We spoke with Irene Torres, Ph.D., a health promotion researcher for Fundación Octaedro, in Ecuador, who now focuses on gender and public health in COVID-19. Another expert in the discussion was Laura Jung, a medical student and research coordinator with Women in Global Health (WGH), whose research focuses on climate, gender, and health.

The conversation also featured Arush Lal, a board vice-chair of WGH, a consultant with the Pan American Health Organization, and a doctoral candidate in health policy at the London School of Economics, in the U.K.

The final expert we spoke with was Sara Dada, the director of implementation research and education at the Vayu Global Health Foundation, in Boston, MA. 

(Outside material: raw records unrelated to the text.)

-- ==== Sys2Proof/Machine/Codec.lean ====
section
/-! DEFINITION. The share codec, the validators and the deduplicator: VALSPLIT, VALCOMB, DEDUP, KFRAME, KUNFRAME
(43_codec.md R160 to R170). -/

namespace Sys2Proof.Machine

/-- `frame_keyshare(index, payload)` (R160). -/
def frameKeyShare (index : Byte) (payload : Frame) : Frame := index :: payload

/-- The first share, from position `pos` on, whose length is not the expected one (R164): the lowest such position, its
length, the expected length. -/
def firstMalformed (expected : Nat) : Nat → List Frame → Option Error
  | _, [] => none
  | pos, r :: rs =>
    if r.length = expected then firstMalformed expected (pos + 1) rs
    else some (.malformedShare (BitVec.ofNat 16 pos) (byteOf r.length) (byteOf expected))

/-- `validate_combine(recs, expected)` (R164): empty, too many as supplied, then lengths. -/
def validateCombine (recs : List Frame) (expected : Nat) : Option Error :=
  if recs.length = 0 then some .emptyInput
  else if Config.COMBINE_MAX < recs.length then some .tooManyShares
  else firstMalformed expected 0 recs

/-- `dedup(recs)` (R166): of byte-identical records the first is kept, in input order. -/
def dedup : List Frame → List Frame
  | [] => []
  | r :: rs => r :: (dedup rs).filter fun r' => r' != r

/-- VALSPLIT (R163). -/
def execValsplit (n k : U16) (s : State) : Outcome :=
  match validateSplit n k with
  | some e => raise e s
  | none => ret [] s

/-- VALCOMB (R165). -/
def execValcomb (kind : ShareKind) (recs : List (List Byte)) (s : State) : Outcome :=
  match validateCombine recs (expectedLength kind) with
  | some e => raise e s
  | none => ret [] s

/-- DEDUP (R167): nothing is validated; no records at all answer OK with none. -/
def execDedup (recs : List (List Byte)) (s : State) : Outcome :=
  ret (countField (dedup recs) ++ putRecords (dedup recs)) s

/-- KFRAME (R168): a zero index is refused with BadFrame. -/
def execKframe (index : Byte) (payload : List Byte) (s : State) : Outcome :=
  if index = 0x00#8 then raise .badFrame s else ret (frameKeyShare index payload) s

/-- KUNFRAME (R169): the index, then the payload; a share of another length than 33 is malformed, at position 0. -/
def execKunframe (share : List Byte) (s : State) : Outcome :=
  if share.length = Config.KS_LEN then ret (memRead share 0 1 ++ memRead share 1 Config.L) s
  else raise (.malformedShare 0#16 (byteOf share.length) (byteOf Config.KS_LEN)) s

end Sys2Proof.Machine
end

We lightly edited the conversation for clarity. To listen to the full discussion with our panel of experts, tune in to our podcast.

MNT: What inspired you to carry out your analysis? 

Arush Lal: While current evidence has been showing that COVID-19 has been more severe for men, we do always know that historically women are disproportionately affected by health emergencies, and that was one of the big, big motivations for even doing this research — because we’ve seen statistically that women have this kind of triple burden in terms of economic and social impact, and yet they’re often [absent from] leadership.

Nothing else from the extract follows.